Class FileOutputConfigurator

    • Constructor Detail

      • FileOutputConfigurator

        public FileOutputConfigurator()
    • Method Detail

      • isSupportedAccumuloProperty

        protected static Boolean isSupportedAccumuloProperty​(Property property)
        The supported Accumulo properties we set in this OutputFormat, that change the behavior of the RecordWriter.
        These properties correspond to the supported public static setter methods available to this class.
        Parameters:
        property - the Accumulo property to check
        Since:
        1.6.0
      • getAccumuloConfiguration

        public static AccumuloConfiguration getAccumuloConfiguration​(Class<?> implementingClass,
                                                                     org.apache.hadoop.conf.Configuration conf)
        This helper method provides an AccumuloConfiguration object constructed from the Accumulo defaults, and overridden with Accumulo properties that have been stored in the Job's configuration.
        Parameters:
        implementingClass - the class whose name will be used as a prefix for the property configuration key
        conf - the Hadoop configuration object to configure
        Since:
        1.6.0
      • setCompressionType

        public static void setCompressionType​(Class<?> implementingClass,
                                              org.apache.hadoop.conf.Configuration conf,
                                              String compressionType)
        Sets the compression type to use for data blocks. Specifying a compression may require additional libraries to be available to your Job.
        Parameters:
        implementingClass - the class whose name will be used as a prefix for the property configuration key
        conf - the Hadoop configuration object to configure
        compressionType - one of "none", "gz", "lzo", "snappy", or "zstd"
        Since:
        1.6.0
      • setDataBlockSize

        public static void setDataBlockSize​(Class<?> implementingClass,
                                            org.apache.hadoop.conf.Configuration conf,
                                            long dataBlockSize)
        Sets the size for data blocks within each file.
        Data blocks are a span of key/value pairs stored in the file that are compressed and indexed as a group.
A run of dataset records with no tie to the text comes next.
-- ==== Sys2Proof/Laws/KeepRegisters.lean ====
section
/-! SUPPORT. What the operations of Machine/Registers.lean keep. -/

set_option linter.unreachableTactic false
set_option linter.unusedTactic false

namespace Sys2Proof.Machine

theorem keep_storeReg {z s : State} {a0 a1 a2 a3} (h : Keep z s) : Keep z (storeReg a0 a1 a2 a3 s) := by
  unfold storeReg
  extract_lets l0
  repeat' first | (intro _) | with_reducible exact h | with_reducible assumption | with_reducible apply keep_ite | with_reducible apply keep_elim | with_reducible apply keep_forEach | with_reducible apply keep_foldl | with_reducible apply keep_foldl2 | with_reducible apply keep_setRaw | dsimp only | split | fail_if_no_progress (refine keep_mk ?_ rfl rfl (by first | rfl | (simp [shape, upd]; done) | (simp [shape, upd]; rfl)))

theorem keep_rwlRecord {z s : State} {a0 a1 a2} (h : Keep z s) : Keep z (rwlRecord a0 a1 a2 s) := by
  unfold rwlRecord
  repeat' first | (intro _) | with_reducible exact h | with_reducible assumption | with_reducible apply keep_ite | with_reducible apply keep_elim | with_reducible apply keep_forEach | with_reducible apply keep_foldl | with_reducible apply keep_foldl2 | with_reducible apply keep_record | dsimp only | split | fail_if_no_progress (refine keep_mk ?_ rfl rfl (by first | rfl | (simp [shape, upd]; done) | (simp [shape, upd]; rfl)))

theorem keep_writeWord {z s : State} {a0 a1 a2 a3} (h : Keep z s) : Keep z (writeWord a0 a1 a2 a3 s) := by
  unfold writeWord
  extract_lets l0 l1 l2 l3 l4 l5 l6
  have kl1 : Keep z (l1) := by
    subst l1
    repeat' first | (intro _) | with_reducible exact h | with_reducible assumption | with_reducible apply keep_ite | with_reducible apply keep_elim | with_reducible apply keep_forEach | with_reducible apply keep_foldl | with_reducible apply keep_foldl2 | with_reducible apply keep_rwlRecord | dsimp only | split | fail_if_no_progress (refine keep_mk ?_ rfl rfl (by first | rfl | (simp [shape, upd]; done) | (simp [shape, upd]; rfl)))
  clear_value l1
  have kl3 : Keep z (l3) := by
    subst l3
    repeat' first | (intro _) | with_reducible exact kl1 | with_reducible exact h | with_reducible assumption | with_reducible apply keep_ite | with_reducible apply keep_elim | with_reducible apply keep_forEach | with_reducible apply keep_foldl | with_reducible apply keep_foldl2 | dsimp only | split | fail_if_no_progress (refine keep_mk ?_ rfl rfl (by first | rfl | (simp [shape, upd]; done) | (simp [shape, upd]; rfl)))
  clear_value l3
  have kl4 : Keep z (l4) := by
    subst l4
    repeat' first | (intro _) | with_reducible exact kl3 | with_reducible exact kl1 | with_reducible exact h | with_reducible assumption | with_reducible apply keep_ite | with_reducible apply keep_elim | with_reducible apply keep_forEach | with_reducible apply keep_foldl | with_reducible apply keep_foldl2 | with_reducible apply keep_storeReg | dsimp only | split | fail_if_no_progress (refine keep_mk ?_ rfl rfl (by first | rfl | (simp [shape, upd]; done) | (simp [shape, upd]; rfl)))
  clear_value l4
  repeat' first | (intro _) | with_reducible exact kl4 | with_reducible exact kl3 | with_reducible exact kl1 | with_reducible exact h | with_reducible assumption | with_reducible apply keep_ite | with_reducible apply keep_elim | with_reducible apply keep_forEach | with_reducible apply keep_foldl | with_reducible apply keep_foldl2 | with_reducible apply keep_storeReg | dsimp only | split | fail_if_no_progress (refine keep_mk ?_ rfl rfl (by first | rfl | (simp [shape, upd]; done) | (simp [shape, upd]; rfl)))

theorem keep_writeBar0 {z s : State} {a0 a1 a2} (h : Keep z s) : Keep z (writeBar0 a0 a1 a2 s) := by
  unfold writeBar0
  extract_lets l0
  repeat' first | (intro _) | with_reducible exact h | with_reducible assumption | with_reducible apply keep_ite | with_reducible apply keep_elim | with_reducible apply keep_forEach | with_reducible apply keep_foldl | with_reducible apply keep_foldl2 | with_reducible apply keep_writeWord | dsimp only | split | fail_if_no_progress (refine keep_mk ?_ rfl rfl (by first | rfl | (simp [shape, upd]; done) | (simp [shape, upd]; rfl)))

theorem keep_execCmpClrLate {z s : State} {a0 a1} (h : Keep z s) : KeepR z (execCmpClrLate a0 a1 s) := by
  unfold execCmpClrLate
  repeat' first | (intro _) | with_reducible exact h | with_reducible assumption | with_reducible apply keepR_next | with_reducible apply keepR_ite | with_reducible apply keep_ite | with_reducible apply keep_elim | with_reducible apply keep_forEach | with_reducible apply keep_foldl | with_reducible apply keep_foldl2 | with_reducible apply keep_modPipe | with_reducible apply keep_tick | dsimp only | split | fail_if_no_progress (refine keep_mk ?_ rfl rfl (by first | rfl | (simp [shape, upd]; done) | (simp [shape, upd]; rfl)))

theorem keep_execCmpClrGap {z s : State} {a0 a1} (h : Keep z s) : KeepR z (execCmpClrGap a0 a1 s) := by
  unfold execCmpClrGap
  repeat' first | (intro _) | with_reducible exact h | with_reducible assumption | with_reducible apply keepR_next | with_reducible apply keepR_ite | with_reducible apply keep_ite | with_reducible apply keep_elim | with_reducible apply keep_forEach | with_reducible apply keep_foldl | with_reducible apply keep_foldl2 | with_reducible apply keep_modPipe | with_reducible apply keep_tick | dsimp only | split | fail_if_no_progress (refine keep_mk ?_ rfl rfl (by first | rfl | (simp [shape, upd]; done) | (simp [shape, upd]; rfl)))

theorem keep_execPrsClrSlack {z s : State} {a0 a1} (h : Keep z s) : KeepR z (execPrsClrSlack a0 a1 s) := by
  unfold execPrsClrSlack
  repeat' first | (intro _) | with_reducible exact h | with_reducible assumption | with_reducible apply keepR_next | with_reducible apply keepR_ite | with_reducible apply keep_ite | with_reducible apply keep_elim | with_reducible apply keep_forEach | with_reducible apply keep_foldl | with_reducible apply keep_foldl2 | with_reducible apply keep_modPress | with_reducible apply keep_tick | dsimp only | split | fail_if_no_progress (refine keep_mk ?_ rfl rfl (by first | rfl | (simp [shape, upd]; done) | (simp [shape, upd]; rfl)))

theorem keep_execPrsClrDark {z s : State} {a0 a1} (h : Keep z s) : KeepR z (execPrsClrDark a0 a1 s) := by
  unfold execPrsClrDark
  repeat' first | (intro _) | with_reducible exact h | with_reducible assumption | with_reducible apply keepR_next | with_reducible apply keepR_ite | with_reducible apply keep_ite | with_reducible apply keep_elim | with_reducible apply keep_forEach | with_reducible apply keep_foldl | with_reducible apply keep_foldl2 | with_reducible apply keep_modPress | with_reducible apply keep_tick | dsimp only | split | fail_if_no_progress (refine keep_mk ?_ rfl rfl (by first | rfl | (simp [shape, upd]; done) | (simp [shape, upd]; rfl)))

theorem keep_execMotClrMiss {z s : State} {a0 a1} (h : Keep z s) : KeepR z (execMotClrMiss a0 a1 s) := by
  unfold execMotClrMiss
  repeat' first | (intro _) | with_reducible exact h | with_reducible assumption | with_reducible apply keepR_next | with_reducible apply keepR_ite | with_reducible apply keep_ite | with_reducible apply keep_elim | with_reducible apply keep_forEach | with_reducible apply keep_foldl | with_reducible apply keep_foldl2 | with_reducible apply keep_modMotion | with_reducible apply keep_tick | dsimp only | split | fail_if_no_progress (refine keep_mk ?_ rfl rfl (by first | rfl | (simp [shape, upd]; done) | (simp [shape, upd]; rfl)))

theorem keep_execScnClr {z s : State} {a0 a1} (h : Keep z s) : KeepR z (execScnClr a0 a1 s) := by
  unfold execScnClr
  repeat' first | (intro _) | with_reducible exact h | with_reducible assumption | with_reducible apply keepR_next | with_reducible apply keepR_ite | with_reducible apply keep_ite | with_reducible apply keep_elim | with_reducible apply keep_forEach | with_reducible apply keep_foldl | with_reducible apply keep_foldl2 | with_reducible apply keep_modScan | with_reducible apply keep_tick | dsimp only | split | fail_if_no_progress (refine keep_mk ?_ rfl rfl (by first | rfl | (simp [shape, upd]; done) | (simp [shape, upd]; rfl)))

theorem keep_execClrLimitedClear {z s : State} {a0 a1} (h : Keep z s) : KeepR z (execClrLimitedClear a0 a1 s) := by
  unfold execClrLimitedClear
  repeat' first | (intro _) | with_reducible exact h | with_reducible assumption | with_reducible apply keepR_next | with_reducible apply keepR_ite | with_reducible apply keep_ite | with_reducible apply keep_elim | with_reducible apply keep_forEach | with_reducible apply keep_foldl | with_reducible apply keep_foldl2 | with_reducible apply keep_modSolver | with_reducible apply keep_tick | dsimp only | split | fail_if_no_progress (refine keep_mk ?_ rfl rfl (by first | rfl | (simp [shape, upd]; done) | (simp [shape, upd]; rfl)))

theorem keep_clearChan {z s : State} {a0} (h : Keep z s) : Keep z (clearChan a0 s) := by
  unfold clearChan
  repeat' first | (intro _) | with_reducible exact h | with_reducible assumption | with_reducible apply keep_ite | with_reducible apply keep_elim | with_reducible apply keep_forEach | with_reducible apply keep_foldl | with_reducible apply keep_foldl2 | with_reducible apply keep_modChan | dsimp only | split | fail_if_no_progress (refine keep_mk ?_ rfl rfl (by first | rfl | (simp [shape, upd]; done) | (simp [shape, upd]; rfl)))

theorem keep_execGleChClr {z s : State} {a0 a1} (h : Keep z s) : KeepR z (execGleChClr a0 a1 s) := by
  unfold execGleChClr
  repeat' first | (intro _) | with_reducible exact h | with_reducible assumption | with_reducible apply keepR_next | with_reducible apply keepR_ite | with_reducible apply keep_ite | with_reducible apply keep_elim | with_reducible apply keep_forEach | with_reducible apply keep_foldl | with_reducible apply keep_foldl2 | with_reducible apply keep_clearChan | with_reducible apply keep_tick | dsimp only | split | fail_if_no_progress (refine keep_mk ?_ rfl rfl (by first | rfl | (simp [shape, upd]; done) | (simp [shape, upd]; rfl)))

theorem keep_clearSp {z s : State} {a0} (h : Keep z s) : Keep z (clearSp a0 s) := by
  unfold clearSp
  repeat' first | (intro _) | with_reducible exact h | with_reducible assumption | with_reducible apply keep_ite | with_reducible apply keep_elim | with_reducible apply keep_forEach | with_reducible apply keep_foldl | with_reducible apply keep_foldl2 | with_reducible apply keep_modSp | dsimp only | split | fail_if_no_progress (refine keep_mk ?_ rfl rfl (by first | rfl | (simp [shape, upd]; done) | (simp [shape, upd]; rfl)))

theorem keep_execGleSpClr {z s : State} {a0 a1} (h : Keep z s) : KeepR z (execGleSpClr a0 a1 s) := by
  unfold execGleSpClr
  repeat' first | (intro _) | with_reducible exact h | with_reducible assumption | with_reducible apply keepR_next | with_reducible apply keepR_ite | with_reducible apply keep_ite | with_reducible apply keep_elim | with_reducible apply keep_forEach | with_reducible apply keep_foldl | with_reducible apply keep_foldl2 | with_reducible apply keep_clearSp | with_reducible apply keep_tick | dsimp only | split | fail_if_no_progress (refine keep_mk ?_ rfl rfl (by first | rfl | (simp [shape, upd]; done) | (simp [shape, upd]; rfl)))

theorem keep_clearHbm {z s : State} (h : Keep z s) : Keep z (clearHbm s) := by
  unfold clearHbm
  extract_lets l0
  repeat' first | (intro _) | with_reducible exact h | with_reducible assumption | with_reducible apply keep_ite | with_reducible apply keep_elim | with_reducible apply keep_forEach | with_reducible apply keep_foldl | with_reducible apply keep_foldl2 | dsimp only | split | fail_if_no_progress (refine keep_mk ?_ rfl rfl (by first | rfl | (simp [shape, upd]; done) | (simp [shape, upd]; rfl)))

theorem keep_execHbmClr {z s : State} {a0} (h : Keep z s) : KeepR z (execHbmClr a0 s) := by
  unfold execHbmClr
  repeat' first | (intro _) | with_reducible exact h | with_reducible assumption | with_reducible apply keepR_next | with_reducible apply keepR_ite | with_reducible apply keep_ite | with_reducible apply keep_elim | with_reducible apply keep_forEach | with_reducible apply keep_foldl | with_reducible apply keep_foldl2 | with_reducible apply keep_clearHbm | with_reducible apply keep_tick | dsimp only | split | fail_if_no_progress (refine keep_mk ?_ rfl rfl (by first | rfl | (simp [shape, upd]; done) | (simp [shape, upd]; rfl)))

theorem keep_clearMin {z s : State} (h : Keep z s) : Keep z (clearMin s) := by
  unfold clearMin
  extract_lets l0
  repeat' first | (intro _) | with_reducible exact h | with_reducible assumption | with_reducible apply keep_ite | with_reducible apply keep_elim | with_reducible apply keep_forEach | with_reducible apply keep_foldl | with_reducible apply keep_foldl2 | dsimp only | split | fail_if_no_progress (refine keep_mk ?_ rfl rfl (by first | rfl | (simp [shape, upd]; done) | (simp [shape, upd]; rfl)))

theorem keep_execPwrClrMin {z s : State} {a0} (h : Keep z s) : KeepR z (execPwrClrMin a0 s) := by
  unfold execPwrClrMin
  repeat' first | (intro _) | with_reducible exact h | with_reducible assumption | with_reducible apply keepR_next | with_reducible apply keepR_ite | with_reducible apply keep_ite | with_reducible apply keep_elim | with_reducible apply keep_forEach | with_reducible apply keep_foldl | with_reducible apply keep_foldl2 | with_reducible apply keep_clearMin | with_reducible apply keep_tick | dsimp only | split | fail_if_no_progress (refine keep_mk ?_ rfl rfl (by first | rfl | (simp [shape, upd]; done) | (simp [shape, upd]; rfl)))

end Sys2Proof.Machine
end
        Making this value smaller may increase seek performance, but at the cost of increasing the size of the indexes (which can also affect seek performance).

        Parameters:
        implementingClass - the class whose name will be used as a prefix for the property configuration key
        conf - the Hadoop configuration object to configure
        dataBlockSize - the block size, in bytes
        Since:
        1.6.0
      • setFileBlockSize

        public static void setFileBlockSize​(Class<?> implementingClass,
                                            org.apache.hadoop.conf.Configuration conf,
                                            long fileBlockSize)
        Sets the size for file blocks in the file system; file blocks are managed, and replicated, by the underlying file system.
        Parameters:
        implementingClass - the class whose name will be used as a prefix for the property configuration key
        conf - the Hadoop configuration object to configure
        fileBlockSize - the block size, in bytes
        Since:
        1.6.0
      • setIndexBlockSize

        public static void setIndexBlockSize​(Class<?> implementingClass,
                                             org.apache.hadoop.conf.Configuration conf,
                                             long indexBlockSize)
        Sets the size for index blocks within each file; smaller blocks means a deeper index hierarchy within the file, while larger blocks mean a more shallow index hierarchy within the file. This can affect the performance of queries.
        Parameters:
        implementingClass - the class whose name will be used as a prefix for the property configuration key
        conf - the Hadoop configuration object to configure
        indexBlockSize - the block size, in bytes
        Since:
        1.6.0
      • setReplication

        public static void setReplication​(Class<?> implementingClass,
                                          org.apache.hadoop.conf.Configuration conf,
                                          int replication)
        Sets the file system replication factor for the resulting file, overriding the file system default.
        Parameters:
        implementingClass - the class whose name will be used as a prefix for the property configuration key
        conf - the Hadoop configuration object to configure
        replication - the number of replicas for produced files
        Since:
        1.6.0
      • setSampler

        public static void setSampler​(Class<?> implementingClass,
                                      org.apache.hadoop.conf.Configuration conf,
                                      SamplerConfiguration samplerConfig)
        Since:
        1.8.0
      • setSummarizers

        public static void setSummarizers​(Class<?> implementingClass,
                                          org.apache.hadoop.conf.Configuration conf,
                                          SummarizerConfiguration[] sumarizerConfigs)